Performance with this branch looks interesting, I was able to run llama 2 70B across a homemade cluster of 3 CPU-only nodes: i7 9th gen, i5 4th gen, i5 2nd gen, with 16 Gb DDR4 2666MHz, 16 Gb DDR3, and 8 Gb DDR3 respectively. On this cluster I got around 0.58 tokens / second for 70B Q3_K_M. Htop showed roughly 40-60% CPU utilization across all hardware cores when processing the allocated layers, but it's unclear whether that's because the spikes are so short and Htop isn't sampling often enough.

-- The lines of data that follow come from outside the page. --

-- ==== Sys2Proof/Machine/Ctx.lean ====
section
/-! DEFINITION. The pieces of a collective context's state: chunk groups, rounds and accumulators, shadow groups, held
contributions, mismatch records (chapters 07, 08, 09, 16). -/

namespace Sys2Proof.Machine

/-- Context states (Table 08-3). -/
inductive CtxState where
  | parked | installed | armed | active | draining | faulted
  deriving DecidableEq, Repr

/-- Slot states (Table 08-6). -/
inductive SlotState where
  | released | opened | complete | emitting
  deriving DecidableEq, Repr

/-- One element position of a slot: what the operator keeps there. -/
structure Pos where
  /-- some contribution has reached the position; [09 R197]; no -/
  got : Bool := false
  /-- accumulator of a SUM or of the scaled round; 48, 96 or 192 bits, signed; [07 R153, R158]; 0 -/
  sum : Int := 0
  /-- NaN, +∞ and −∞ flags; [07 R157]; clear -/
  nan : Bool := false
  pinf : Bool := false
  ninf : Bool := false
  /-- best value of MAX, MIN and the maximum round; [09 R198, R201]; none -/
  best : Option Val := none
  /-- pairs of ARGMAX and ARGMIN (one) or of a TOPK-MERGE list (at most k, best first): value bits and index; [09 R199,
  R206]; none -/
  pairs : List (Nat × Nat) := []
  /-- bit pattern of AND, OR and XOR; [09 R200]; none -/
  word : Option Nat := none
  deriving DecidableEq, Repr

/-- A row of an LSE-MERGE chunk (R201 to R205). -/
structure Row where
  /-- M of the row, once its maximum round has emitted; [09 R204]; none -/
  top : Option Val := none
  /-- normaliser accumulator, A192 on the window base −43; [09 R204]; 0 -/
  sum : Int := 0
  /-- NaN flag of the normaliser; [09 R204]; clear -/
  nan : Bool := false
  deriving DecidableEq, Repr

/-- What a contribution does to a sum's timing: its receive timestamp and its correction (Table 13-1). -/
structure Stamped where
  time : FabricTime
  corr : Nat
  deriving DecidableEq, Repr

/-- One round of a chunk group as a Combiner keeps it. -/
structure Round where
  /-- phase of the round: 0 data, 1 count, 2 maximum, 3 scaled; [08 R184, 09 R201]; 0 -/
  phase : Nat := 0
  /-- member bitmap: members added; [08 R179]; empty -/
  members : Nat := 0
  /-- members added, as a count; [08 R186]; 0 -/
  added : Nat := 0
  /-- members excluded after a partial earlier round, as a bitmap; [08 R186]; none -/
  excluded : Nat := 0
  /-- a contribution other than a barrier token was added; [08 R181]; no -/
  data : Bool := false
  /-- element positions; [07 R158]; 0 -/
  pos : List Pos := []
  /-- rows of an LSE-MERGE; [09 R204]; none -/
  rows : List Row := []
  /-- pieces of the movement operators by member: element count and payload; [09 R207, R208]; none -/
  pieces : List (Nat × Nat × List Byte) := []
  /-- counts declared in the count round, by member; [08 R184]; none -/
  declared : List (Nat × Nat) := []
  /-- operand fingerprint: XOR of the fingerprints of the contributions added to the group, in earlier rounds of the chunk too;
  U64; [16 R362]; 0 -/
  finger : Nat := 0
  /-- what the chunk's contributions and emissions have counted, in the order of Table 07-8; 8 × U64; [07 R167]; 0 -/
  counts : List Nat := [0, 0, 0, 0, 0, 0, 0, 0]
  deriving DecidableEq, Repr

/-- A contribution that has passed the checks, on its way into a Combiner. -/
structure Contrib where
  member : Nat
  count : Nat
  phase : Nat
  payload : List Byte
  /-- form it carries: format code and MX -/
  fmt : Nat
  mx : Bool
  at_ : Stamped
  /-- lane it arrived on -/
  lane : Nat
  /-- its frame in a ring of the Larder, until its payload has been consumed (R90); none when it was held -/
  held : Option Nat
  deriving DecidableEq, Repr

/-- What the reducing Crate sends its shadow partner, in order on one path (R361). -/
inductive ShadowMsg where
  | copy (c : Contrib)
  | notice
  deriving DecidableEq, Repr

/-- What two Crates compare at an emission of a shadowed chunk: the operand and the result fingerprint, and the numeric counts
of the chunk so far (R167, R362). -/
structure ShadowVal where
  operand : Nat
  result : Nat
  counts : List Nat
  deriving DecidableEq, Repr

/-- A shadowed chunk (R361, R362): its context, its group, its chunk, and the shadow group on the partner. -/
structure Shadow where
  /-- context, and its install record; [16 R361] -/
  ctx : Nat
  record : Nat
  /-- chunk group (position × 2¹⁷ + group), generation and chunk; [16 R361] -/
  key : Nat
  gen : Nat
  chunk : Nat
  /-- reducing Crate and partner; [16 R361] -/
  crate : Nat
  partner : Nat
  /-- Shelf slots it holds there, 0 once its last round has been computed; [16 R361] -/
  slots : Nat
  /-- plan B is kept with the group; [09 R221] -/
  planB : Bool
  /-- the partner's round -/
  round : Round
  /-- copies and completion notices on their way to the partner, oldest first; [16 R361] -/
  msgs : List ShadowMsg := []
  /-- values of the reducing Crate not yet compared, oldest first: operand and result fingerprint; [16 R362] -/
  own : List ShadowVal := []
  /-- the partner's values on their way back, oldest first; [16 R362] -/
  theirs : List ShadowVal := []
  /-- the chunk has emitted its last result, or was abandoned: only comparisons are left; [16 R362] -/
  ended : Bool := false
  deriving DecidableEq, Repr

/-- A frame that an emission still has to write, and the group it goes to (R184, R207, R208, R218). -/
structure Emit where
  frame : Frame
  group : Nat
  deriving DecidableEq, Repr

/-- A chunk group on its reducing Crate (R176). -/
structure Group where
  /-- slot state; Table 08-6; [08 R177]; RELEASED -/
  state : SlotState := .released
  /-- next chunk (generation, local ordinal); none while it is the first of the arming; [08 R176] -/
  next : Option (Nat × Nat) := none
  /-- generation, ordinal and index of the chunk that occupies it; [08 R176]; 0 -/
  gen : Nat := 0
  ord : Nat := 0
  chunk : Nat := 0
  /-- fabric time at which the slot became OPEN: the straggler timer; [08 R186]; 0 -/
  openAt : FabricTime := 0
  /-- plan B is in force for the chunk; [09 R221]; no -/
  planB : Bool := false
  /-- the present round -/
  round : Round := {}
  /-- emitted as a partial result; [08 R186]; no -/
  part : Bool := false
  /-- start time and correction in of the emission (Table 13-1); [13 R286] -/
  stamp : Stamped := ⟨0, 0⟩
  /-- frames the emission still has to write; [04 R81]; none -/
  emit : List Emit := []
  /-- spilled contributions that the engine has not acknowledged, oldest first; [10 R239]; none -/
  acks : List Stamped := []
  /-- the engine is clearing the abandoned spill group; [10 R239]; no -/
  clearing : Bool := false
  /-- contributions waiting at C1 for slots to be zeroed; [16 R361]; none -/
  waiting : List Contrib := []
  /-- slots of the group still being zeroed; [16 R361]; 0 -/
  zeroing : Nat := 0
  /-- it was emitting when its context was armed anew, so it counts for no generation; [08 R173]; no -/
  stale : Bool := false
  deriving DecidableEq, Repr

/-- Spill groups reserved on a stack for a position, side by side (R238). -/
structure SpillRun where
  /-- position; that of a remap target stands under the position plus 128 -/
  pos : Nat
  stack : Nat
  groups : Nat
  /-- KiB from the top of the spill partition down to the first group -/
  depth : Nat
  deriving DecidableEq, Repr

/-- A collective context that is not FREE (R169 to R189, R215 to R225). -/
structure Context where
  /-- install record, reserved bits 0; 512 bytes; [08 R170] -/
  record : Nat
  /-- context state; Table 08-3; [08 R172] -/
  state : CtxState
  /-- current generation gc; U8; [08 R178]; 0 -/
  gc : Nat := 0
  /-- generation of the latest ARM or RESET; U8; [08 R176]; 0 -/
  armGen : Nat := 0
  /-- fault reason; U16; [08 R192]; 0 -/
  fault : Nat := 0
  /-- last accepted alive values by member; U16 each; [03 R59]; 0xFFFF -/
  alive : Tab Nat := {}
  /-- a contribution has been accepted since the arming; [08 R173]; no -/
  touched : Bool := false
  /-- chunk groups, by position × 2¹⁷ + group; [08 R176]; RELEASED -/
  groups : Tab Group := {}
  /-- chunks of a generation that have returned to RELEASED, by generation; [08 R178]; 0 -/
  done : Tab Nat := {}
  /-- a drain ends in PARKED, not FREE; [08 R173]; no -/
  park : Bool := false
  /-- generations completed, chunks completed in full, partial results, member-absent notices, held contributions
  refused, late contributions dropped; 6 × U64; [08 Table 08-9]; 0 -/
  completed : Nat := 0
  full : Nat := 0
  partials : Nat := 0
  absent : Nat := 0
  refused : Nat := 0
  late : Nat := 0
  /-- numeric counts in the order of Table 07-8; 8 × U64; [07 R167]; 0 -/
  counts : List Nat := [0, 0, 0, 0, 0, 0, 0, 0]
  /-- the context has switched to plan B by level balance; [09 R223]; no -/
  onB : Bool := false
  /-- plan override in force: force B, force A, or none; [09 R223]; none -/
  override : Option Bool := none
  /-- consecutive steps meeting the pending switch condition; U16; [09 R223]; 0 -/
  hold : Nat := 0
  /-- the condition has held for Hold steps: a switch is due at the boundary now open; [09 R223]; no -/
  switchDue : Bool := false
  /-- outbound and inbound level; U8 each; [09 R222]; 0 -/
  bo : Nat := 0
  bi : Nat := 0
  /-- plan switches; U64; [09 Table 09-8]; 0 -/
  switches : Nat := 0
  /-- alive counter of upward contributions; U16; [09 R215]; 0 -/
  upAlive : Nat := 0
  /-- crate set in force, by position; [09 R225]; the record's, with remaps -/
  crates : List Nat
  /-- positions being moved to a remap target: position, target, and the groups that have not moved; [09 R225]; none -/
  moving : List (Nat × Nat × List Nat) := []
  /-- spill groups reserved, in order of allocation; [10 R238]; none -/
  spill : List SpillRun := []
  /-- template number while PARKED; [08 R172, 10 R232]; 0 -/
  template : Nat := 0
  deriving DecidableEq, Repr

/-- A contribution in a Crate's holding area (R182). -/
structure HoldC where
  /-- ingress Crate and lane -/
  crate : Nat
  lane : Nat
  ctx : Nat
  frame : Frame
  /-- receive timestamp -/
  time : FabricTime
  deriving DecidableEq, Repr

/-- A mismatch record (R358). -/
structure Mismatch where
  ctx : Nat
  member : Nat
  gen : Nat
  chunk : Nat
  alive : Nat
  /-- fingerprint of the first payload refused; U64 -/
  finger : Nat
  /-- check value received; U64 -/
  check : Nat
  /-- run count; 1 to 255 -/
  run : Nat
  /-- same-fingerprint flag -/
  same : Bool
  deriving DecidableEq, Repr

/-- A CNACK that waits for cells of its Crate's result account (R60, R81). -/
structure NackWait where
  lane : Nat
  frame : Frame
  at_ : Stamped
  deriving DecidableEq, Repr

end Sys2Proof.Machine
end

Curiously this isn't much slower than running on a second cluster of much more powerful hardware: ryzen 5 5600g, i7 9th gen, with 32 Gb DDR4 3200MHz each. The second cluster got roughly 0.64 tokens / second, while being much more expensive. I attempted to run it on the ryzen machine alone to gauge MPI overheard via offloading to my 6700xt, but ROCm wouldn't install and opencl caused hangs.

I plan on doing more in-depth performance investigations to determine where the bottleneck is. I have access to a proper university cluster as well that I'll be testing on.

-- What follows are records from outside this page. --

-- ==== Sys2Proof/Machine/Larder.lean ====
section
/-! DEFINITION. The Larder and the egress queues: storage accounts, open bits, queue entries, releases, skips and flushes
(R75 to R97), and the egress scheduler's charges (R131 to R140). -/

namespace Sys2Proof.Machine

/-- A Crate's data path. -/
def Dev.path (d : Dev) (n : Nat) : CratePath := (d.crate n).path
/-- Changes a Crate's data path. -/
def Dev.modPath (d : Dev) (n : Nat) (f : CratePath → CratePath) : Dev :=
  d.modCrate n (fun c => { c with path := f c.path })
/-- A lane's egress side. -/
def Dev.egress (d : Dev) (l : Nat) : Egress := (d.lane l).egress
/-- Changes a lane's egress side. -/
def Dev.modEgress (d : Dev) (l : Nat) (f : Egress → Egress) : Dev :=
  d.modLane l (fun x => { x with egress := f x.egress })
/-- A stored frame. -/
def Dev.heldAt (d : Dev) (h : Nat) : Option Held := d.held.get none h
/-- Stores or replaces a frame under its handle. -/
def Dev.putHeld (d : Dev) (h : Nat) (x : Held) : Dev := { d with held := d.held.put none h (some x) }
/-- Changes a stored frame. -/
def Dev.modHeld (d : Dev) (h : Nat) (f : Held → Held) : Dev :=
  match d.heldAt h with | some x => d.putHeld h (f x) | none => d
/-- Puts a message into the mesh. -/
def Dev.send (d : Dev) (m : Msg) : Dev := { d with net := d.net ++ [m] }
/-- The device with the messages in flight replaced. -/
def Dev.setNet (d : Dev) (n : List Msg) : Dev := { d with net := n }
/-! ## Messages of the mesh (R98, Table 04-4) -/

/-- The virtual network that carries a frame: VN3 for TC0 and TC1, else VN2. -/
def Dev.vnOf (d : Dev) (h : Nat) : Nat :=
  match d.heldAt h with | some x => if x.vc < 4 then 3 else 2 | none => 2

/-- The virtual network of a message. -/
def Dev.msgVn (d : Dev) : Msg → Nat
  | .pull _ _ => 0
  | .mdesc _ _ _ => 0
  | .push h _ _ => d.vnOf h
  | .desc h _ _ => d.vnOf h
  | .deferReply _ _ _ _ => 1
  | .announce _ _ => 1
  | .release _ _ => 1
  | .skip _ _ => 1
  | .reply _ _ _ => 1
  | .memberAbsent _ _ _ _ _ => 1
  | .openBit _ _ _ => 1

/-- The holding Crate of a stored frame. -/
def Dev.holder (d : Dev) (h : Nat) : Nat := match d.heldAt h with | some x => x.crate | none => 0

/-- The Crate a message comes from. -/
def Dev.msgFrom (d : Dev) : Msg → Nat
  | .push h _ _ => d.holder h
  | .desc h _ _ => d.holder h
  | .mdesc h _ _ => d.holder h
  | .pull _ l => crateOf l
  | .deferReply _ e _ _ => e
  | .announce e _ => e
  | .release _ s => s
  | .skip _ s => s
  | .reply _ _ s => s
  | .memberAbsent _ _ _ _ port => crateOf port
  | .openBit l _ _ => crateOf l

/-- A frame is held by a Crate. -/
def Dev.heldBy (d : Dev) (h c : Nat) : Bool := (d.heldAt h).any (fun x => decide (x.crate = c))

/-- A message is on its way to a Crate. -/
def Dev.msgTo (d : Dev) (c : Nat) : Msg → Bool
  | .push _ l _ => decide (crateOf l = c)
  | .desc _ l _ => decide (crateOf l = c)
  | .mdesc _ map _ => bit map c
  | .openBit _ _ map => bit map c
  | .pull h _ => d.heldBy h c
  | .deferReply h _ _ _ => d.heldBy h c
  | .release h _ => d.heldBy h c
  | .skip h _ => d.heldBy h c
  | .reply h _ _ => d.heldBy h c
  | .announce _ holder => decide (holder = c)
  | .memberAbsent home _ _ _ _ => decide (home = c)

/-- What is left of a message once it has reached a Crate: a broadcast goes on to the Crates it has still to reach. -/
def Msg.rest (c : Nat) : Msg → List Msg
  | .mdesc h map again => if clearBit map c = 0 then [] else [.mdesc h (clearBit map c) again]
  | .openBit l b map => if clearBit map c = 0 then [] else [.openBit l b (clearBit map c)]
  | _ => []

AutonomicPerfectionist avatar Nov 07 '23 18:11 AutonomicPerfectionist

Htop isn't sampling often enough.

I'm 99.9% certain raw perf counters come from Linux kernel directly, and are not calculated by a point in time, but by aggregated ticks, effectively being deltas between samples so you cannot "miss" a sample.

You can always dump raw perf counters to a tmpfs file, in a loop, and parse them later /proc/`pidof main`/stat

But chances that htop or top are wrong, are low.

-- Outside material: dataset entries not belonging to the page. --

/-- A frame passes stage I2 before its tag is drawn (R383): its form is legal and its lane confirmed where it must be (R52). -/
def Dev.passesI2 (d : Dev) (l : Nat) (f : Frame) : Bool := f.rowOk && !(f.ext.isSome && !(d.confirmed l))

/-! ## Lookup (R104 to R106, R113, R120, R123) -/

/-- The route entry of a version for a destination (R104): kind and the remaining bits. -/
def Dev.routeEntry (d : Dev) (v dst : Nat) : Nat :=
  let hall := dst / 2 ^ 20 % 16
  let leaf := dst / 2 ^ 9 % 2048
  bytesAt 512 (d.cfg (0x5100 + 16 * v + hall) (leaf / 256 + 1)) (leaf % 256 * 2) (leaf % 256 * 2 + 1)

/-- The state of a route table version. -/
def Versions.state (v : Versions) (i : Nat) : VState := if i = 0 then v.v0 else v.v1

/-- What the lookup answers (Table 05-2). -/
inductive Look where
  /-- discarded, with its event -/
  | discard (code : Nat)
  /-- multicast by a group pair -/
  | pair (p : Nat)
  /-- unicast to a port -/
  | port (p : Nat)
  /-- unicast to a link set: direction (0 east, 1 west) and group; the entry disagreed with the direction of travel -/
  | ring (dir group : Nat) (turned : Bool)
  deriving DecidableEq, Repr

/-- The lookup of a frame that arrived on a lane (rows 2 to 7 of Table 05-2). -/
def Dev.lookup (d : Dev) (l : Nat) (f : Frame) : Look :=
  let v := b2n f.hdr.e
  if d.versions.state v = .idle then .discard 0x5012
  else
    let e := d.routeEntry v f.hdr.dst
    let kind := bits e 15 14
    let role := d.role l
    if kind = 0 then .discard 0x5010
    else if kind = 3 then .pair (bits e 12 0)
    else if kind = 2 then
      let dir := bits e 13 13
      if role = 3 then .ring 0 (bits e 12 11) (decide (dir ≠ 0))
      else if role = 2 then .ring 1 (bits e 12 11) (decide (dir ≠ 1))
      else .ring dir (bits e 12 11) false
    else
      let p := bits e 9 0
      if (d.portOf p).1 = p ∧ (d.portLanes p).all (fun k => decide (d.role k = 1)) ∧ d.portCarries p = true then .port p
      else .discard 0x5011

/-! ## Spraying (R112, R113) -/

/-- The first element of a list in cyclic order after a pointer that satisfies a test, else the first after it. -/
def pickAfter (l : List Nat) (ptr : Nat) (test : Nat → Bool) : Option Nat :=
  let order := l.filter (fun x => decide (x > ptr)) ++ l.filter (fun x => decide (x ≤ ptr))
  match order.find? test with
  | some x => some x
  | none => order.head?

/-- A spray pointer as it reads: at rest it stands on the last element; that of a direction and link group before its first pick
too (R112; R113 gives its rest: DESIGN CHOICE, assumption 64). -/
def pointer (raw : Nat) (l : List Nat) : Nat := if raw = 0 then l.getLastD 0 else raw - 1

/-- A lane is open in a Crate's open map (R86). -/
def Dev.seesOpen (d : Dev) (n l : Nat) : Bool := (d.path n).openMap.get false l

/-- The lane that a Crate picks for a unicast frame to a port, and its spray pointer moved (R112). -/
def Dev.pickLane (d : Dev) (n p : Nat) : Option Nat × Dev :=
  let ls := d.carryingLanes p
  match pickAfter ls (pointer ((d.path n).spray.get 0 p) ls) (d.seesOpen n) with
  | some l => (some l, d.modPath n (fun c => { c with spray := c.spray.put 0 p (l + 1) }))
  | none => (none, d)

/-- Every port of the device: first lane and width, in port-number order. -/
def Dev.allPorts (d : Dev) : List (Nat × Nat) := allCrates.flatMap d.portsOf

/-- The ring ports of a direction that have a lane carrying data; of one link group, or of all (R113). -/
def Dev.linkSet (d : Dev) (dir : Nat) (group : Option Nat) : List Nat :=
  (d.allPorts.map (·.1)).filter (fun p =>
    decide (d.role p = dir + 2) && (match group with | some g => decide (d.laneCfg 0x5200 p = g) | none => true) &&
      !(d.carryingLanes p).isEmpty)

staviq avatar Nov 07 '23 19:11 staviq

Found what was up with htop, there's a commandline switch -d to set the update interval, setting that lower did indeed show 100% usage when processing the allocated layers

After tuning the clusters by adjusting the layer split percentages such that no node was swapping to disk, I achieved 0.69 tokens / second on the weaker cluster and 0.78 tokens / second on the Ryzen cluster.

Running on an AMD EPYC 7543P 32-Core Processor without MPI resulted in 1.01 tokens / second, although that system was NUMA and I didn't have permissions to adjust the memory configuration

AutonomicPerfectionist avatar Nov 08 '23 07:11 AutonomicPerfectionist

Discovered a bug in this implementation regarding KV cache, syncing the sequence IDs isn't enough, the kv_cache_* function calls also need to be synced. I solved this issue in a different branch for my master's class project but it involved introducing more MPI-specific code to the general llama.cpp codebase. I haven't yet looked at the backend-v2 changes but hopefully, there are facilities to not spread MPI code too far

AutonomicPerfectionist avatar Nov 10 '23 14:11 AutonomicPerfectionist

I can confirm that this pr is not building on apple silicon. If it's unexpected, I can provide every bit of information needed to help you fellas.

LeaveNhA avatar Jan 25 '24 02:01 LeaveNhA

I don't have Apple silicon devices to test on, so whatever information you have would be greatly appreciated.

AutonomicPerfectionist avatar Jan 25 '24 04:01 AutonomicPerfectionist

Actually, it's the same with your CI logs but I'll add more context with this message soon.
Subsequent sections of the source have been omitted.